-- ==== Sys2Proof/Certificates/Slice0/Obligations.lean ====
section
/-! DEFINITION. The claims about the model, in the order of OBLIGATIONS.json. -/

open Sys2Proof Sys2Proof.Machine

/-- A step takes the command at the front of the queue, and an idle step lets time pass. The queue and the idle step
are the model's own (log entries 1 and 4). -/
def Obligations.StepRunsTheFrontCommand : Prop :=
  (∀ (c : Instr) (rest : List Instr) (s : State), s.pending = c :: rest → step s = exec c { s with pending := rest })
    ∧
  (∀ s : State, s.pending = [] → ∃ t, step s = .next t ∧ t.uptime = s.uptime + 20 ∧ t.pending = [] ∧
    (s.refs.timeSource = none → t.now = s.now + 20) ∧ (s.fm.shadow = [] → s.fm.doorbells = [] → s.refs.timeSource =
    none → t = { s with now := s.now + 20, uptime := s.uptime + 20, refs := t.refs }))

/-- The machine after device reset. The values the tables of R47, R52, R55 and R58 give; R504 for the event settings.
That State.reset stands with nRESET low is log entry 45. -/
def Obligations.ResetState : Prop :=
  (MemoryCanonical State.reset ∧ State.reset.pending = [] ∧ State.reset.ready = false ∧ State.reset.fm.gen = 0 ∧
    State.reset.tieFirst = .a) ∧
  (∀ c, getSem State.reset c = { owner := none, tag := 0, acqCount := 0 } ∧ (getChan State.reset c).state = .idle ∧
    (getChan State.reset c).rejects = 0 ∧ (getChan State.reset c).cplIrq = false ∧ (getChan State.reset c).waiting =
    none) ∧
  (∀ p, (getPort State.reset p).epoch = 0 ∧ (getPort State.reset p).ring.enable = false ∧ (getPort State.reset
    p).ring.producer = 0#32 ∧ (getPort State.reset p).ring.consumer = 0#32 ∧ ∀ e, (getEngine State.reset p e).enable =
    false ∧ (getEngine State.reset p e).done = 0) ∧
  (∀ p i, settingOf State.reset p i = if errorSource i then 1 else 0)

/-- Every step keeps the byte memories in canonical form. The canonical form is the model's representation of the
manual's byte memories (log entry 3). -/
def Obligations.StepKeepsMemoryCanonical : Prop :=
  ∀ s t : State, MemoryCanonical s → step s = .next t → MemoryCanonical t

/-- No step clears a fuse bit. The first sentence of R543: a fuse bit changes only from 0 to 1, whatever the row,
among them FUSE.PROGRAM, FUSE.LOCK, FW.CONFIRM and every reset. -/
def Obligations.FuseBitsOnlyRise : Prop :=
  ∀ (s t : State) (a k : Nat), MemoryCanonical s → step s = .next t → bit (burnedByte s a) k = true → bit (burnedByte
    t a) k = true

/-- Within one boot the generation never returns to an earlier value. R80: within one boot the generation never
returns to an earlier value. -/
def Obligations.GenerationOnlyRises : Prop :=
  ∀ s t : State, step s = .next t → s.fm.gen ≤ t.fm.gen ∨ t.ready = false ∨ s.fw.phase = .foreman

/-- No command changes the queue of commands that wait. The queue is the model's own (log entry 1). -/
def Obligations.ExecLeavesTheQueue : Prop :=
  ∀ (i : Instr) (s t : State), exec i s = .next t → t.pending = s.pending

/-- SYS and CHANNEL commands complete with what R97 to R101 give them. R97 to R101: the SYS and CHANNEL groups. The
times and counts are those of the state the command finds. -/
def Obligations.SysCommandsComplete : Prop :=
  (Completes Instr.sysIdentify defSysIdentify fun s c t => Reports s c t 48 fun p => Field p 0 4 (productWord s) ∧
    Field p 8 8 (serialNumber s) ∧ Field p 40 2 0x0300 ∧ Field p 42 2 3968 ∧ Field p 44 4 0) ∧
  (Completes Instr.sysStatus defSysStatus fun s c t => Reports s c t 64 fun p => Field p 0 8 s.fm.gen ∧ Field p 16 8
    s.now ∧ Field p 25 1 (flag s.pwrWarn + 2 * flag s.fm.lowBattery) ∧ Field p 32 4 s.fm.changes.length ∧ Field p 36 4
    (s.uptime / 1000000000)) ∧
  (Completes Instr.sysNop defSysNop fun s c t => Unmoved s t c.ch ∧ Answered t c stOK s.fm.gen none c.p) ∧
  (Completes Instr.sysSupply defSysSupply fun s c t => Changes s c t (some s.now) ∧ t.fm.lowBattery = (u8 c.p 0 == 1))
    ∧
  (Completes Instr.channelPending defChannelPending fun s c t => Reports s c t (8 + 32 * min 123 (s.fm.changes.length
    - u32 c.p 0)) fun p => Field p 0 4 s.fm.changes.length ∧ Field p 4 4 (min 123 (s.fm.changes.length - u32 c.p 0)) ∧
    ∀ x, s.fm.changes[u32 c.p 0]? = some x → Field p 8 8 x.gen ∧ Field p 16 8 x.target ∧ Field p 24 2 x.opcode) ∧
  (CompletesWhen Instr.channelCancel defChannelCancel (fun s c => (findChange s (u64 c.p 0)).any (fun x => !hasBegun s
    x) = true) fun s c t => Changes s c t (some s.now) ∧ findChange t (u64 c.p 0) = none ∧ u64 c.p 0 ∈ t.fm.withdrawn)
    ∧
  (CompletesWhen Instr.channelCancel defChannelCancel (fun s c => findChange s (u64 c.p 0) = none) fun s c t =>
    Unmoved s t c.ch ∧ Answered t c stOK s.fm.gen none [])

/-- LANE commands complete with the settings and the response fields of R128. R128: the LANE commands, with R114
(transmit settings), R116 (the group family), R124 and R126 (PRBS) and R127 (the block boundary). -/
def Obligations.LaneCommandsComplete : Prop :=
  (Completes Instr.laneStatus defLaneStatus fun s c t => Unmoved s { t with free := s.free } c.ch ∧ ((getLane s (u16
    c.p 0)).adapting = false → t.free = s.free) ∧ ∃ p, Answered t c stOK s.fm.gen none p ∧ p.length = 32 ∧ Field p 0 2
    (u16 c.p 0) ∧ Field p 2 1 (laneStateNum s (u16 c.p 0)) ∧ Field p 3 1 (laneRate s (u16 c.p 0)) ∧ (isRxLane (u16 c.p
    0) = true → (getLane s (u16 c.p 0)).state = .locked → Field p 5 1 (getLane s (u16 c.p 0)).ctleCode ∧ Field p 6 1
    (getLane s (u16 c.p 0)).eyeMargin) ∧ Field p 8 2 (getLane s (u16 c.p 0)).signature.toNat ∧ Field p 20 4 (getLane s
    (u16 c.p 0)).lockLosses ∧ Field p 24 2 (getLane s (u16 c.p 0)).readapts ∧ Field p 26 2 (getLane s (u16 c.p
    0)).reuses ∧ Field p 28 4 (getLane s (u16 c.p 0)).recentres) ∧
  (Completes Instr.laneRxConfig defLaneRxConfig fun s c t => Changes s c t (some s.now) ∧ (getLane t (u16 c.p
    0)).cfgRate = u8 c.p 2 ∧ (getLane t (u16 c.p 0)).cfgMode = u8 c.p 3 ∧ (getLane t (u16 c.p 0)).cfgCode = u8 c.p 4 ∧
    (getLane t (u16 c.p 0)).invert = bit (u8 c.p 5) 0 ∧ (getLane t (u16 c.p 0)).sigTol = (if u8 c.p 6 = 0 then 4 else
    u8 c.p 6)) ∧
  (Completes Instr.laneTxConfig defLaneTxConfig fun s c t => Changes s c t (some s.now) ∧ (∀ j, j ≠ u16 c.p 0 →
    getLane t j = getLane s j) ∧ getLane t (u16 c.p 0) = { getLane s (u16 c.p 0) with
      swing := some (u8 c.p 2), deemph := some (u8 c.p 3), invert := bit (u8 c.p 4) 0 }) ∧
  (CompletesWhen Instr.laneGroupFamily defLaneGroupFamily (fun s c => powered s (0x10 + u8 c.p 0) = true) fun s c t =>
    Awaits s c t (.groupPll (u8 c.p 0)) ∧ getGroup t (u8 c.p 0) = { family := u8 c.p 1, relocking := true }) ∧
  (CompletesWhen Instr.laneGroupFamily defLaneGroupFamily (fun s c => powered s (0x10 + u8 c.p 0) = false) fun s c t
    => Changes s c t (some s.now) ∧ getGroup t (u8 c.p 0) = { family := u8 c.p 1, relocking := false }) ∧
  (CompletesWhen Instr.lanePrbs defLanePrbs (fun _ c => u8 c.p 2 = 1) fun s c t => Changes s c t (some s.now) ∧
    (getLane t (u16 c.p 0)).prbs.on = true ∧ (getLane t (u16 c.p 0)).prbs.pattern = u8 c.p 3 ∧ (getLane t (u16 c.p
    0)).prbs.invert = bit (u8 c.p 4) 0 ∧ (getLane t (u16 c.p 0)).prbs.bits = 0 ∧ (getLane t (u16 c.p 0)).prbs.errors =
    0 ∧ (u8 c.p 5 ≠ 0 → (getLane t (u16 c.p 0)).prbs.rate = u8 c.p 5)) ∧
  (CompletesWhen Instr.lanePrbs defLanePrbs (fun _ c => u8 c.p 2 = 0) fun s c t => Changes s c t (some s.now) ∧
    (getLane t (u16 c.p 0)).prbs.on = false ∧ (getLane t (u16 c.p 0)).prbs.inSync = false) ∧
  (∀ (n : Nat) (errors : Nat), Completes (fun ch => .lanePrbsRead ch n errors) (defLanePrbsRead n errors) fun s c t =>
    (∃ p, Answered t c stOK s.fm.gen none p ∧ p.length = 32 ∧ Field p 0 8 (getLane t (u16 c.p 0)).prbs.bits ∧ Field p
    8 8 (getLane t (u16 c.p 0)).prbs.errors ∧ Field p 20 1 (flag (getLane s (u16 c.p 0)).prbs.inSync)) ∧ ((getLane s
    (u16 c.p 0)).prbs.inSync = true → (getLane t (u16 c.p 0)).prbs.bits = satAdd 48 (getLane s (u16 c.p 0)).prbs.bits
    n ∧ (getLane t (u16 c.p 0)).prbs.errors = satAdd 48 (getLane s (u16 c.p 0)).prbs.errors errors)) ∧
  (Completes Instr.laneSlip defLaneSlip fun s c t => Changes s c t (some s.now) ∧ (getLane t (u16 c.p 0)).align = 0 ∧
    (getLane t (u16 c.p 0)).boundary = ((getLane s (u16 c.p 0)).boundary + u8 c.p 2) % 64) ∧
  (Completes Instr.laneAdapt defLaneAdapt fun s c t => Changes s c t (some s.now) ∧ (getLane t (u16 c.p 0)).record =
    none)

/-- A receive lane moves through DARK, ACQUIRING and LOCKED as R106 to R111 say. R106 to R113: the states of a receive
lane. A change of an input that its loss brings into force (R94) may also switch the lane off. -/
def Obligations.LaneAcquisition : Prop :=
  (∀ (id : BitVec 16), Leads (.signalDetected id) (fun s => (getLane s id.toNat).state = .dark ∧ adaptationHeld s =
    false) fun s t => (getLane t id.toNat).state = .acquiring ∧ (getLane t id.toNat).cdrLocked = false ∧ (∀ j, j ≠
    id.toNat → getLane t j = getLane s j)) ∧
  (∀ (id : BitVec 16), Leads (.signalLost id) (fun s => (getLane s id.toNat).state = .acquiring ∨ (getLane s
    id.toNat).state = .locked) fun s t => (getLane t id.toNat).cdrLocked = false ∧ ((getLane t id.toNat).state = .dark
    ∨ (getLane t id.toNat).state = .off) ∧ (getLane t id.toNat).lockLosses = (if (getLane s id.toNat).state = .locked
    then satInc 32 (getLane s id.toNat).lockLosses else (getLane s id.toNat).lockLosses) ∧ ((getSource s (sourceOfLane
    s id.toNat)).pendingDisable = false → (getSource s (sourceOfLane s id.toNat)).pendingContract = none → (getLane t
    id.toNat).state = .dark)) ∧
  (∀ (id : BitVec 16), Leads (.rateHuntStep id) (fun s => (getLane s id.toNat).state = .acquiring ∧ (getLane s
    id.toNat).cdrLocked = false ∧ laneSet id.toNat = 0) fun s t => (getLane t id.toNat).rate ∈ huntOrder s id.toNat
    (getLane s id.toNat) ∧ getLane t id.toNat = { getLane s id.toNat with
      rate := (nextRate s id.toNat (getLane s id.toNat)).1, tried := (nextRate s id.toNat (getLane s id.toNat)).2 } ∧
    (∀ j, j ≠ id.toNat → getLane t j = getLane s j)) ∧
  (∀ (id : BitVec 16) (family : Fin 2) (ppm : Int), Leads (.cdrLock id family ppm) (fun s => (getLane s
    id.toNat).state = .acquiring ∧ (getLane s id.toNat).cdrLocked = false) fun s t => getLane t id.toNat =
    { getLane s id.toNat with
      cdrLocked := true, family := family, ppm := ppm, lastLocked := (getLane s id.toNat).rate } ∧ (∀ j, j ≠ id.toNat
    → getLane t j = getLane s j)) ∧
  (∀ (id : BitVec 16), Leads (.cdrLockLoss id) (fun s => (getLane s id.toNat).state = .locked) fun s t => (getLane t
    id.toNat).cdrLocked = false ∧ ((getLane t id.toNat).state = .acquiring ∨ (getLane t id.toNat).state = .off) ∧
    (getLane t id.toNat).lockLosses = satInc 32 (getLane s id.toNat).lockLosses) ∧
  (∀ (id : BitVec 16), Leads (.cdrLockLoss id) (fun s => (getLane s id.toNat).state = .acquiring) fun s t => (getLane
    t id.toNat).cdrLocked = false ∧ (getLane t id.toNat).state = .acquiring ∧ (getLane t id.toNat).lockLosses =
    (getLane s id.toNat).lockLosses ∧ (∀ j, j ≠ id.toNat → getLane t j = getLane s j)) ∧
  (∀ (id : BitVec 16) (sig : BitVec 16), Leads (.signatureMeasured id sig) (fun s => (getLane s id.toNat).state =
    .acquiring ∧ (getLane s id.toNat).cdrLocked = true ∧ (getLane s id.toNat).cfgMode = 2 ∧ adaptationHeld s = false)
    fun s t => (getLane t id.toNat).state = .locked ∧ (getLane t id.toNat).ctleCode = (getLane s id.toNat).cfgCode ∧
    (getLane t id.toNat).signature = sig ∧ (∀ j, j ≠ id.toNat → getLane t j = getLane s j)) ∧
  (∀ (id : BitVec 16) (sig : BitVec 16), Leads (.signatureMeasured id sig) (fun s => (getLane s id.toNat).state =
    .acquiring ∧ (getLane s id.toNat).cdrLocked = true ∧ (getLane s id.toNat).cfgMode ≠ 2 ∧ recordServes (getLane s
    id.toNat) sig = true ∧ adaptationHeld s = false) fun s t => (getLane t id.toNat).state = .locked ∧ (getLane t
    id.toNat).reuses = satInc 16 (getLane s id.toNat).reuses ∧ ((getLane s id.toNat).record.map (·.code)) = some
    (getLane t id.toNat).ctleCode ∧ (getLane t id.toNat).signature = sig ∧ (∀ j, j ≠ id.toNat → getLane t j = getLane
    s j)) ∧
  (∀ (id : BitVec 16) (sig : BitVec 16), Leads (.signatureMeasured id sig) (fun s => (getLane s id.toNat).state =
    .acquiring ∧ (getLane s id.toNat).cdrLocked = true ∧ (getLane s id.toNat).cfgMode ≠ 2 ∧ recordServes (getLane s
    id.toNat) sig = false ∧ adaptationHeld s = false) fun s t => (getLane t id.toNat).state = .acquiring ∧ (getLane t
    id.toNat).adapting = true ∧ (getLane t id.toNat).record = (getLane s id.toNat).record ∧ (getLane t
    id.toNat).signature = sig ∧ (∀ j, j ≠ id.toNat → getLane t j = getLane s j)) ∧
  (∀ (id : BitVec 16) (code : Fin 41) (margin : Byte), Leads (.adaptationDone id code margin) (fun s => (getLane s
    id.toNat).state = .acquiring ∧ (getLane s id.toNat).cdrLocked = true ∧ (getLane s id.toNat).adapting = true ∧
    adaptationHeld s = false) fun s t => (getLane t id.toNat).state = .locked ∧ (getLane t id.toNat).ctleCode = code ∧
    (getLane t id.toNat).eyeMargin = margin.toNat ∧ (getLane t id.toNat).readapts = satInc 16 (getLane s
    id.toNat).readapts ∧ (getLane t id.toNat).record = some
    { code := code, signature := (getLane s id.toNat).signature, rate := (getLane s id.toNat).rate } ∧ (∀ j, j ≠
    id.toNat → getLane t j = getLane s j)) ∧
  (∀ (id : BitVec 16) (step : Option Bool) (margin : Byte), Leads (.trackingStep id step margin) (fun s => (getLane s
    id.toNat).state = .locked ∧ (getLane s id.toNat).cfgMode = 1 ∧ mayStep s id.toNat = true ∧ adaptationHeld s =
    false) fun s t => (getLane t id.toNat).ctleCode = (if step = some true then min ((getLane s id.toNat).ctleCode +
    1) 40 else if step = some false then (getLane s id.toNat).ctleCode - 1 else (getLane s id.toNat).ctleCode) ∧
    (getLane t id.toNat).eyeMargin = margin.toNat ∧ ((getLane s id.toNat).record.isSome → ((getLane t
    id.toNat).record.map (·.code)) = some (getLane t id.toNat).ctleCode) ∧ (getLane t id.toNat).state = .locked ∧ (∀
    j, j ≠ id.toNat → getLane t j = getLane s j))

◆ PROBLEM DETAILS ◆
Produce a word-for-word copy of everything above from the line holding "0 ∧ (u8 c.p" down to the line holding "(getLane t (u16 c.p 0)).prbs.on = false", with both of those lines kept.

◆ COMPLETED TASK ◆
    0 ∧ (u8 c.p 5 ≠ 0 → (getLane t (u16 c.p 0)).prbs.rate = u8 c.p 5)) ∧
  (CompletesWhen Instr.lanePrbs defLanePrbs (fun _ c => u8 c.p 2 = 0) fun s c t => Changes s c t (some s.now) ∧
    (getLane t (u16 c.p 0)).prbs.on = false ∧ (getLane t (u16 c.p 0)).prbs.inSync = false) ∧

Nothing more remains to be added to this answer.